● Brief
Range to reproduce from the entries below: the line with "(i.phase = .locked", the line with "t.ret.sessions = s.ret.sessions", and every line in between. Give them exactly and give nothing else.

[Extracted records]
/-- R114, R130, R131: a visit's deadline closes it EXPIRED: its record leaves its place, its summary is written, a LOCKED or
LOCKING chamber comes back OPEN or FULL according to E with RELEASE posted for a LOCKED one, and a LIFTED chamber stays
LIFTED. The entry of a LIFTED chamber is WAITING again; that of a DRAINING, LOCKING or LOCKED one is WAITING with its skip
count 1 higher, up to 15, URGENT where the count reaches 3 or the chamber is FULL, unless threshold evaluation withdraws it:
not forced and E below request threshold - 50. (The entries are stated where no offer of the close can displace one: room on
the list for every chamber of the visit, or every one of them listed.) The seconds left to the deadline pass first (DESIGN
CHOICE, assumption log entry 6); where no visit is open at the station, nothing changes (R131). -/
def Obligations.VisitDeadlineExpiresTheVisit : Prop :=
  ∀ (s : State) (st : StationNo), s.vdd = true →
    (s.visitAt st = none → exec (.visitDeadline st) s = .next s) ∧
    (∀ p v d, s.visitAt st = some p → look s.ret.visits p = some v → v.deadline = some d →
      (v.involved.map (·.chamber)).Nodup →
      let later := passTo d s
      ∃ t, exec (.visitDeadline st) s = .next (settle t) ∧ look t.ret.visits p = none ∧
        (∀ q, q ≠ p → look t.ret.visits q = look s.ret.visits q) ∧ t.ret.clock = later.ret.clock ∧
        (∃ m, look t.ret.summaries st = some m ∧ m.crew = v.crew ∧ m.opened = v.opened ∧ m.closed = later.now ∧
          m.outcome = .expired ∧ m.unfinished = (v.involved.filter fun i => !i.phase.final).length ∧
          m.emptied = (v.involved.filter fun i => i.phase = .emptied).length ∧
          m.blocked = (v.involved.filter fun i => i.phase = .blocked).length ∧
          m.left = (v.involved.filter fun i => i.phase = .left).length) ∧
        posted (.visit st) t ∧ posted .round t ∧
        (∀ i ∈ v.involved, i.phase.final = true ∨ i.phase = .lifted → t.access i.chamber = s.access i.chamber) ∧
        (∀ i g, i ∈ v.involved → (s.chamber i.chamber).config = some g →
          ((i.phase = .draining ∨ i.phase = .locking) → s.access i.chamber = .locking →
            t.access i.chamber = if g.full ≤ s.fill i.chamber then .full else .opened) ∧
          (i.phase = .locked → s.access i.chamber = .locked →
            t.access i.chamber = (if g.full ≤ s.fill i.chamber then .full else .opened) ∧
            ((s.slot i.chamber).pending = none → (t.slot i.chamber).pending = some (.release, later.now))) ∧
          (i.phase = .locking → s.access i.chamber = .locking →
            ∀ time, (t.slot i.chamber).pending ≠ some (.lock, time))) ∧
        (∀ i e, i ∈ v.involved → s.roundEntry i.chamber = some e → RoundLaw s →
          (s.ret.round.length + v.involved.length ≤ 32 ∨ ∀ j ∈ v.involved, (s.roundEntry j.chamber).isSome = true) →
          (i.phase = .lifted → t.roundEntry i.chamber = some { e with state := .waiting }) ∧
          (∀ g, (s.chamber i.chamber).config = some g →
            (i.phase = .draining ∨ i.phase = .locking ∨ i.phase = .locked) →
            (s.access i.chamber = .locking ∨ s.access i.chamber = .locked) →
            ((e.forced = true ∨ g.request - 50 ≤ s.fill i.chamber) → t.roundEntry i.chamber = some { e with
              state := .waiting, skips := min 15 (e.skips + 1),
              urgency := if e.skips = 2 ∨ g.full ≤ s.fill i.chamber then .urgent else e.urgency }) ∧
            (e.forced = false → s.fill i.chamber < g.request - 50 → t.roundEntry i.chamber = none))) ∧
        t.ret.sessions = s.ret.sessions ∧ t.ret.journal = s.ret.journal)

/-- R154, R162, R163, R166, R167, R168: the line power events. The quiet deadline enters PREPARING with a sweep on a quiet
site and is otherwise set again; the DORMANT frame sent in PREPARING drops the line to keep-alive with its dormant
deadline; the dormant deadline and a pulse of at least 1 ms wake it at full power, and a shorter one, or one in another
state, does nothing; the settle end makes it ACTIVE with the last cause kept, a sweep and a new period deadline, and
requests the census that a LINE RESET left waiting with its DROP_ADDRESS (R154, R170). The DROP_ADDRESS frame sent frees
the line. The model's own: the seconds left to a deadline pass first (DESIGN CHOICE, assumption log entry 6), nothing
happens where no such deadline stands (DESIGN CHOICE, entry 11), and the DORMANT frame of an abandoned preparation that
ends in another one drops the line too (DESIGN CHOICE, entry 43). -/
def Obligations.LinePowerEvents : Prop :=
  ∀ s : State, s.vdd = true →
    let w := s.main.line.power
    let quietAt (x : State) : Option Deadline := if s.ret.settings.quietPeriod = 0 then none
      else some { start := x.elapsed, span := s.ret.settings.quietPeriod }
    let swept (x : State) : Prop := ∀ c,
      (x.chamber c).due = ((s.chamber c).due || (s.chamber c).config.isSome) ∧
      look x.main.sched.owed c = (look s.main.sched.owed c ||
        ((s.chamber c).config.isSome && (s.access c = .opened || s.access c = .full)))
    let woken (cause : PowerCause) (x : State) : Power :=
      { w with state := .waking, cause := cause, changed := x.now, dormant := none, lpw := .full, settleMs := some 150 }
    (∀ d, w.state = .active → w.quiet = some d →
      let later := passTo d s
      (s.quietSite = true → ∃ x, exec .quietDeadline s = .next (settle x) ∧ x.ret.clock = later.ret.clock ∧
        x.main.line.power = { w with state := .preparing, cause := .quiet, changed := later.now, quiet := none } ∧
        posted .line x ∧ swept x) ∧
      (s.quietSite = false → exec .quietDeadline s =
        .next (settle (later.onPower fun p => { p with quiet := quietAt later })))) ∧
    ((w.state ≠ .active ∨ w.quiet = none) → exec .quietDeadline s = .next s) ∧
    (s.turnKind = some .dormantCast → w.state = .preparing → ∃ x, exec .dormantSent s = .next (settle x) ∧
      x.main.line = { s.main.line with
        turn := none
        power := { w with state := .dormant, cause := .sweepDone, changed := s.now, lpw := .keepAlive,
                          dormant := some { start := s.elapsed, span := s.ret.settings.dormantLimit } } } ∧
      x.ret = s.ret ∧ posted .line x) ∧
    (s.turnKind = some .dropAddress → exec .dropAddressSent s = .next (settle (freeLine s))) ∧
    (∀ d, w.state = .dormant → w.dormant = some d →
      let later := passTo d s
      ∃ x, exec .dormantDeadline s = .next (settle x) ∧ x.ret = later.ret ∧ posted .line x ∧
        x.main.line = { s.main.line with power := woken .limit later }) ∧
    ((w.state ≠ .dormant ∨ w.dormant = none) → exec .dormantDeadline s = .next s) ∧
    (∀ n, w.state = .dormant → 1000 ≤ n → ∃ x, exec (.wakePulse n) s = .next (settle x) ∧ x.ret = s.ret ∧
      posted .line x ∧ x.main.line = { s.main.line with power := woken .wakePulse s }) ∧
    (∀ n, (w.state ≠ .dormant ∨ n < 1000) → exec (.wakePulse n) s = .next s) ∧
    (w.state = .waking → ∃ x, exec .settleEnd s = .next (settle x) ∧ swept x ∧ posted .line x ∧
      x.main.line.power = { w with state := .active, changed := s.now, settleMs := none, quiet := quietAt s } ∧
      x.main.line.dropDue = s.main.line.dropDue ∧
      let k := { s.main.line.census with period := some { start := s.elapsed, span := s.ret.settings.censusPeriod } }
      (s.main.line.dropDue = false → x.main.line.census = k) ∧
      (s.main.line.dropDue = true → x.main.line.census =
        if k.state = .running then { k with kept := true } else { k with state := .pending })) ∧
    (w.state ≠ .waking → exec .settleEnd s = .next s)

● Task result
          (i.phase = .locked → s.access i.chamber = .locked →
            t.access i.chamber = (if g.full ≤ s.fill i.chamber then .full else .opened) ∧
            ((s.slot i.chamber).pending = none → (t.slot i.chamber).pending = some (.release, later.now))) ∧
          (i.phase = .locking → s.access i.chamber = .locking →
            ∀ time, (t.slot i.chamber).pending ≠ some (.lock, time))) ∧
        (∀ i e, i ∈ v.involved → s.roundEntry i.chamber = some e → RoundLaw s →
          (s.ret.round.length + v.involved.length ≤ 32 ∨ ∀ j ∈ v.involved, (s.roundEntry j.chamber).isSome = true) →
          (i.phase = .lifted → t.roundEntry i.chamber = some { e with state := .waiting }) ∧
          (∀ g, (s.chamber i.chamber).config = some g →
            (i.phase = .draining ∨ i.phase = .locking ∨ i.phase = .locked) →
            (s.access i.chamber = .locking ∨ s.access i.chamber = .locked) →
            ((e.forced = true ∨ g.request - 50 ≤ s.fill i.chamber) → t.roundEntry i.chamber = some { e with
              state := .waiting, skips := min 15 (e.skips + 1),
              urgency := if e.skips = 2 ∨ g.full ≤ s.fill i.chamber then .urgent else e.urgency }) ∧
            (e.forced = false → s.fill i.chamber < g.request - 50 → t.roundEntry i.chamber = none))) ∧
        t.ret.sessions = s.ret.sessions ∧ t.ret.journal = s.ret.journal)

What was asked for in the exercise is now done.